Gautam, Buddha, and the New Conquerors of Bengal
Best friends Gautam and Buddha are the cross-dressing stars of the New Conquerors, a bawdy, all-male traveling theater in rural India. This type of theater, called gajon, traces its roots back five-hundred years in eastern India. While Buddha is openly gay, Gautam has a wife and a son back in the village.
India is currently ruled by a right wing Hindu party with a narrow vision of Indian identity. Muslims, beef-eaters, gay people need not apply. In their opinion, homosexuality is a Western vice. Section 377 of Indian law (inherited from the colonial regime), which makes gay sex a crime was reinstated in 2013.
This ruling class will find it hard to deny the Indianness of the film’s protagonists, who live in clay houses and sleep in dry rice paddies after a performance. Western viewers will notice their rudimentary living conditions, but poverty preoccupies neither Gautam, Buddha, nor this film, which focuses on their human complexities. Shot with a minimal crew and a hand-held camera, it values intimacy.
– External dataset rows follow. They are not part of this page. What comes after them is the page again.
-- ==== Sys2Proof/Machine/Ops.lean ====
section
/-! DEFINITION. The named operations every meaning is made of: host memory (20_memory.md), raising a fault (60_exceptions.md R162), the
micro-ops (40_bus_transport.md R81 to R85), command acceptance (60_exceptions.md R161), the transaction skeleton (R89) and the
power-on event (70_reset_and_hazards.md R180). The block has no return from a fault (60_exceptions.md R168): only power-on leaves it. -/

namespace Sys2Proof.Machine

/-! ## Host memory -/

/-- The byte at an address, if it is readable (20_memory.md R45). -/
def Memory.read (m : Memory) (a : Nat) : Option Byte :=
  match m with
  | [] => none
  | c :: rest => if c.1 = a then some c.2 else Memory.read rest a

/-- A host write of one byte; the list keeps its addresses strictly rising. -/
def Memory.write (m : Memory) (a : Nat) (b : Byte) : Memory :=
  match m with
  | [] => [(a, b)]
  | c :: rest =>
    if a < c.1 then (a, b) :: c :: rest
    else if c.1 = a then (a, b) :: rest
    else c :: Memory.write rest a b

/-- The byte of host memory at an address, as the host sees it. -/
def State.readByte (s : State) (a : Nat) : Option Byte := s.hmem.read a

/-- `MemRead(a, 1)` where it is admitted: the address is inside the address space (20_memory.md R44) and the byte is readable
(R45). -/
def State.memRead (s : State) (a : Nat) : Option Byte :=
  if a < s.par.addrSpace then s.readByte a else none

/-- `fetch` of a byte source, where it is admitted (40_bus_transport.md R90). -/
def State.fetch (s : State) : ByteSource → Option Byte
  | .lit b => some b
  | .mem a => s.memRead a

/-! ## Faults -/

/-- `raise Fault(code)` (60_exceptions.md R162): the one operation that takes a fault of the block. -/
def raise (code : FaultCode) (s : State) : State :=
  { s with fcode := code, faulted := true, busy := false, phase := .fault }

/-- Power-on reset (70_reset_and_hazards.md R180): every element of the block takes its reset value. Host memory, the parameters,
the moves still to come and the host's last read are not elements of the block (10_state.md R30) and stay. -/
def powerOnReset (s : State) : State :=
  { State.reset with hmem := s.hmem, par := s.par, turns := s.turns, lastRead := s.lastRead }

/-! ## Micro-ops -/

/-- `Wire(sym)` (00_scope.md R9, 10_state.md R29). -/
def wire (x : WireSym) (s : State) : State := { s with trace := s.trace ++ [x] }

/-- BUS_RESET (40_bus_transport.md R81), its writes in the order given there. -/
def busReset (s : State) : State :=
  let s := { s with pe := false }
  let s := { s with swrst := true }
  let s := { s with swrst := false }
  let s := { s with evSB := false, evAddr := false, evBtf := false, polls := 0 }
  let s := { s with cfg := .configured fixedCfg }
  { s with pe := true }

/-- START up to its await (40_bus_transport.md R82). -/
def startCondition (s : State) : State := { wire .start s with phase := .wSB }

/-- SEND_ADDR(dir) up to its await (40_bus_transport.md R83). The sequencer only runs it with dir = 0. -/
def sendAddress (dir : BitVec 1) (s : State) : State := { wire (.byte (addrByte s.par dir)) s with phase := .wAddr }

/-- SEND_BYTE(x) up to its await (40_bus_transport.md R84). -/
def sendByte (x : Byte) (s : State) : State := { wire (.byte x) s with phase := .wBtf }

/-- STOP (40_bus_transport.md R85). -/
def stopCondition (s : State) : State := wire .stop s

/-- `complete` (00_scope.md R9). -/
def complete (s : State) : State := { s with phase := .idle, busy := false }

/-- The micro-ops by their assembler names (30_encoding.md R65). -/
inductive MicroOp where
  | rst
  | start
  | addr (dir : BitVec 1)
  | byte (x : Byte)
  | stop
  deriving DecidableEq, Repr

/-- What a micro-op does up to its await. -/
def MicroOp.run : MicroOp → State → State
  | .rst => busReset
  | .start => startCondition
  | .addr dir => sendAddress dir
  | .byte x => sendByte x
  | .stop => stopCondition

/-- What a micro-op puts on the wire (30_encoding.md R66). -/
def MicroOp.wires (p : Params) : MicroOp → List WireSym
  | .rst => []
  | .start => [.start]
  | .addr dir => [.byte (addrByte p dir)]
  | .byte x => [.byte x]
  | .stop => [.stop]

/-- The micro-op expansion of a transaction with the given payload bytes (30_encoding.md R65, 40_bus_transport.md R89). -/
def txnMicroOps (bytes : List Byte) : List MicroOp :=
  [.rst, .start, .addr 0] ++ bytes.map .byte ++ [.stop]

/-! ## Command acceptance -/

/-- The first two checks of acceptance (60_exceptions.md R161): PHASE FAULT ignores the write, BUSY faults; else `body`. -/
def accept (body : State → State) (s : State) : State :=
  if s.phase = .fault then s
  else if s.busy = true then raise .busyViolation s
  else body s

/-- The last check of acceptance, for the four transaction commands (60_exceptions.md R161). -/
def requireInit (body : State → State) (s : State) : State :=
  if s.phase = .off then raise .notInitialised s else body s

/-- Acceptance of a transaction (60_exceptions.md R161 and the first row of 40_bus_transport.md R92): TXN up to its first await. -/
def beginTxn (payload : List ByteSource) (s : State) : State :=
  startCondition (busReset { s with busy := true, timeout := false, pl := payload, idx := 0 })

/-- A host write to CMD of a word that is no command (30_encoding.md R63, 60_exceptions.md R161). -/
def illegalWord (s : State) : State := accept (raise .illegalCommand) s

end Sys2Proof.Machine
end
Actors often go home for the day and join the troupe in the evening at the next venue. A patriarch at home, Gautam transforms into a sassy queen backstage, while Buddha’s boyfriend constantly suspects him of being unfaithful on the road.
Ultimately, neither protagonist finds a satisfactory way to live in a heteronormative society. However, the ambiguous space they manage to carve out for themselves upends our assumptions about India, the rural poor, and effective strategies for promoting LGBT rights.